[Date Prev][Date Next][Thread Prev][Thread Next][Date Index][Thread Index]
Re: Tree sitter: issue embedding HTML, CSS, JavaScript within a new php-
From: |
Yuan Fu |
Subject: |
Re: Tree sitter: issue embedding HTML, CSS, JavaScript within a new php-ts-mode |
Date: |
Thu, 9 Feb 2023 21:45:50 -0800 |
Hey Simon,
Thanks for trying this out! Feedbacks like this are very welcome.
> On Feb 9, 2023, at 4:45 AM, Simon Pugnet <simon@polaris64.net> wrote:
>
> Dear Emacs maintainers,
>
> I have recently started work on a PHP tree sitter major mode. Things are
> going well so far, however I'm having trouble with embedding multiple
> languages in the PHP buffer.
>
> In case you're not familiar with PHP, here's a quick example (I'm using
> org-mode mark-up in this message which hopefully will help): -
>
> #+begin_src php
> <html lang="en-gb">
> <head>
> <style type="text/css">
> body {
> background: url("/background.png");
> color: #ff0000;
> }
> </style>
> </head>
>
> <body>
> <?php
> $a = [1, 2, "3", 4.5];
> if (is_array($a)) {
> echo "$a is an array";
> } else {
> echo "$a is not an array";
> }
> ?>
>
> <div id="my-div">
> <h1>This is a test</h1>
> </div>
>
> <script type="text/javascript">
> const div = document.getElementById('my-div');
> // This is a JS comment
> /* This too */
> console.log("my-div is:", div);
> </script>
>
> <?php // Some more PHP here ?>
>
> </body>
> </html>
> #+end_src
>
> As you can see, PHP code is usually encapsulated within a HTML document, with
> PHP code enclosed within ~<?php ... ?>~ blocks.
>
> The first block of HTML from the beginning of the buffer to the first ~<?php~
> is enclosed within a ~(program (text))~ node. The second (after ~?>~ and
> before the second ~<?php~) is enclosed within a ~(text_interpolation (text))~
> node. I have therefore defined the following ~treesit-range-settings~ in my
> major mode: -
>
> #+begin_src emacs-lisp
> (setq-local treesit-range-settings
> (treesit-range-rules
> :embed 'html
> :host 'php
> '((program (text) @capture)
> (text_interpolation (text) @capture))))
> #+end_src
>
> This seems to work however when I evaluate ~(treesit-language-at (point))~
> anywhere in this buffer I get ='html= in response. This is of course expected
> within a HTML region, but not within a PHP region. Despite this, the
> font-locking I have defined for PHP appears to work correctly. I have also
> defined a custom face and applied it via font-locking to the above two nodes
> to confirm that those regions are indeed enclosed as expected and they are.
>
> My hope eventually is to use the following ~treesit-range-settings~: -
>
> #+begin_src emacs-lisp
> (setq-local treesit-range-settings
> (treesit-range-rules
> :embed 'html
> :host 'php
> '((program (text) @capture)
> (text_interpolation (text) @capture))
>
> :embed 'css
> :host 'html
> '((style_element (raw_text) @capture))
>
> :embed 'typescript
> :host 'html
> '((script_element (raw_text) @capture))))
> #+end_src
>
> As well as defining these rules, I require =css-mode= and
> =typescript-ts-mode= and append their own font-locking rules to my own. My
> hope is that this will allow CSS and JavaScript embedded within HTML regions
> to be font-locked according to those separate major modes too. This appears
> to work for simple files but does not work reliably for more complex files.

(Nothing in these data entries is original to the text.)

-- ==== Sys2Proof/Word.lean ====
section
/-! DEFINITION. The word types of the CHIP-8 core (spec/00_scope.md R6, R9, R10). -/

namespace Sys2Proof

/-- A general register, a timer, a memory cell or the field `nn`: 8 bits (R6, R71). -/
abbrev Byte := BitVec 8

/-- An instruction word, `pc`, `I` or a stack entry: 16 bits (R6, R25, R29, R32, R70). -/
abbrev Word := BitVec 16

/-- A 4-bit field of an instruction word (glossary R16): `class`, a register index `x` or `y`, the row
count `n`; also a key index, since keys are 0 to 15 (R150). -/
abbrev Nibble := BitVec 4

/-- The 12-bit address immediate `nnn` (R71). -/
abbrev Addr12 := BitVec 12

end Sys2Proof
end

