-- ==== Sys2Proof/Machine/Engine.lean ====
section
/-! DEFINITION. The bodies of `step` and `withFetchWord` (spec/40_step.md R90 to R95), which Step.lean calls. -/

namespace Sys2Proof.Machine

/-- `Execute(w)`, with `pc` already past the word: the instruction the word decodes to, or the unknown-word
rule (R92, R95). -/
def execWord (w : Word) (s : State) : Outcome :=
  match decode w with
  | .ok i => exec i s
  | .error _ => execUnknown w s

/-- A step in `Running`: the fetch, which raises before anything changes, then the execution (R91, R92). -/
def fetchAndExecute (s : State) : Outcome :=
  if s.canFetch then execWord s.fetchWord s.advance
  else raise (.memoryAccessError (s.pc.toNat + 1)) s

/-- `step` (R90): in `AwaitingKey(r)` the wait rule and nothing else; in `Running` fetch and execute. -/
def engineStep (s : State) : Outcome :=
  match s.status with
  | .awaitingKey r => .next (waitStep r s)
  | .running => fetchAndExecute s

/-- Where the next step can be made to fetch: `pc`, or 0x200 where nothing can be fetched at `pc`. -/
def State.fetchPlace (s : State) : Word := if s.canFetch then s.pc else BitVec.ofNat 16 Config.programBase

/-- `s` with bytes stored where the next step fetches, the engine `Running` (log entry 10). -/
def State.placeAtFetch (s : State) (bytes : List Byte) : State :=
  ((s.setPc s.fetchPlace).setStatus .running).store s.fetchPlace.toNat bytes

end Sys2Proof.Machine
end

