/-! ### supplyRandom -/

@[simp] theorem supplyRandom_V (bs : List Byte) : (s.supplyRandom bs).V = s.V := rfl
@[simp] theorem supplyRandom_pc (bs : List Byte) : (s.supplyRandom bs).pc = s.pc := rfl
@[simp] theorem supplyRandom_I (bs : List Byte) : (s.supplyRandom bs).I = s.I := rfl
@[simp] theorem supplyRandom_DT (bs : List Byte) : (s.supplyRandom bs).DT = s.DT := rfl
@[simp] theorem supplyRandom_ST (bs : List Byte) : (s.supplyRandom bs).ST = s.ST := rfl
@[simp] theorem supplyRandom_status (bs : List Byte) : (s.supplyRandom bs).status = s.status := rfl
@[simp] theorem supplyRandom_stack (bs : List Byte) : (s.supplyRandom bs).stack = s.stack := rfl
@[simp] theorem supplyRandom_mem (bs : List Byte) : (s.supplyRandom bs).mem = s.mem := rfl
@[simp] theorem supplyRandom_disp (bs : List Byte) : (s.supplyRandom bs).disp = s.disp := rfl
@[simp] theorem supplyRandom_key (bs : List Byte) : (s.supplyRandom bs).key = s.key := rfl
@[simp] theorem supplyRandom_randIn (bs : List Byte) : (s.supplyRandom bs).randIn = s.randIn ++ bs := rfl
@[simp] theorem supplyRandom_randDraws (bs : List Byte) : (s.supplyRandom bs).randDraws = s.randDraws := rfl
@[simp] theorem supplyRandom_params (bs : List Byte) : (s.supplyRandom bs).params = s.params := rfl

/-! ### resetOp (R38, R210) -/

@[simp] theorem resetOp_V : (s.resetOp).V = Vector.replicate 16 0x00 := rfl
@[simp] theorem resetOp_pc : (s.resetOp).pc = 0x0200 := rfl
@[simp] theorem resetOp_I : (s.resetOp).I = 0x0000 := rfl
@[simp] theorem resetOp_DT : (s.resetOp).DT = 0x00 := rfl
@[simp] theorem resetOp_ST : (s.resetOp).ST = 0x00 := rfl
@[simp] theorem resetOp_status : (s.resetOp).status = .running := rfl
@[simp] theorem resetOp_stack : (s.resetOp).stack = [] := rfl
@[simp] theorem resetOp_mem : (s.resetOp).mem = s.params.memInit := rfl
@[simp] theorem resetOp_disp : (s.resetOp).disp = Vector.replicate 64 (Vector.replicate 32 false) := rfl
@[simp] theorem resetOp_key : (s.resetOp).key = Vector.replicate 16 false := rfl
@[simp] theorem resetOp_randIn : (s.resetOp).randIn = s.randIn := rfl
@[simp] theorem resetOp_randDraws : (s.resetOp).randDraws = s.randDraws := rfl
@[simp] theorem resetOp_params : (s.resetOp).params = s.params := rfl

end Sys2Proof.Machine
end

> Also when using the above I get ='typescript= whenever I evaluate
> ~(treesit-language-at (point))~. I'm not sure if this is just a bug with the
> language grammars that I'm using or if perhaps because I'm not using the
> treesit library correctly. Because of the issue with ~treesit-language-at~
> above I'm concerned that it's the latter.
>
> So my questions are: -
>
> 1. Based on my rules for embedding ='html= within ='php= above, should I
> expect ~(treesit-language-at (point))~ to return ='php= when the point is
> within a PHP region?
Because we don’t have much experience with tree-sitter and its interfaces, I
made treesit-language-at simply delegate work to
treesit-language-at-point-function, which can be an arbitrary function, giving
developers maximum flexibility. You need to set that variables to a function,
otherwise treesit-language-at simply returns the first parser in the parser
list.
> 2. Is my goal of embedding HTML within PHP, then embedding CSS and
> JavaScript/TypeScript within HTML feasible and if so am I going about this in
> the right way?
It should be. Although I didn’t thought of having multiple layers of embedded
language (in this case PHP embedding HTML embedding CSS/Javascript), if you
order the entries in treesit-range-rules like you do now (outer most host
language, then embedded language, then embedded embedded language), it should
work. Try setting treesit-language-at-point-function and it should work right.
If not… then we need to look into it.
Yuan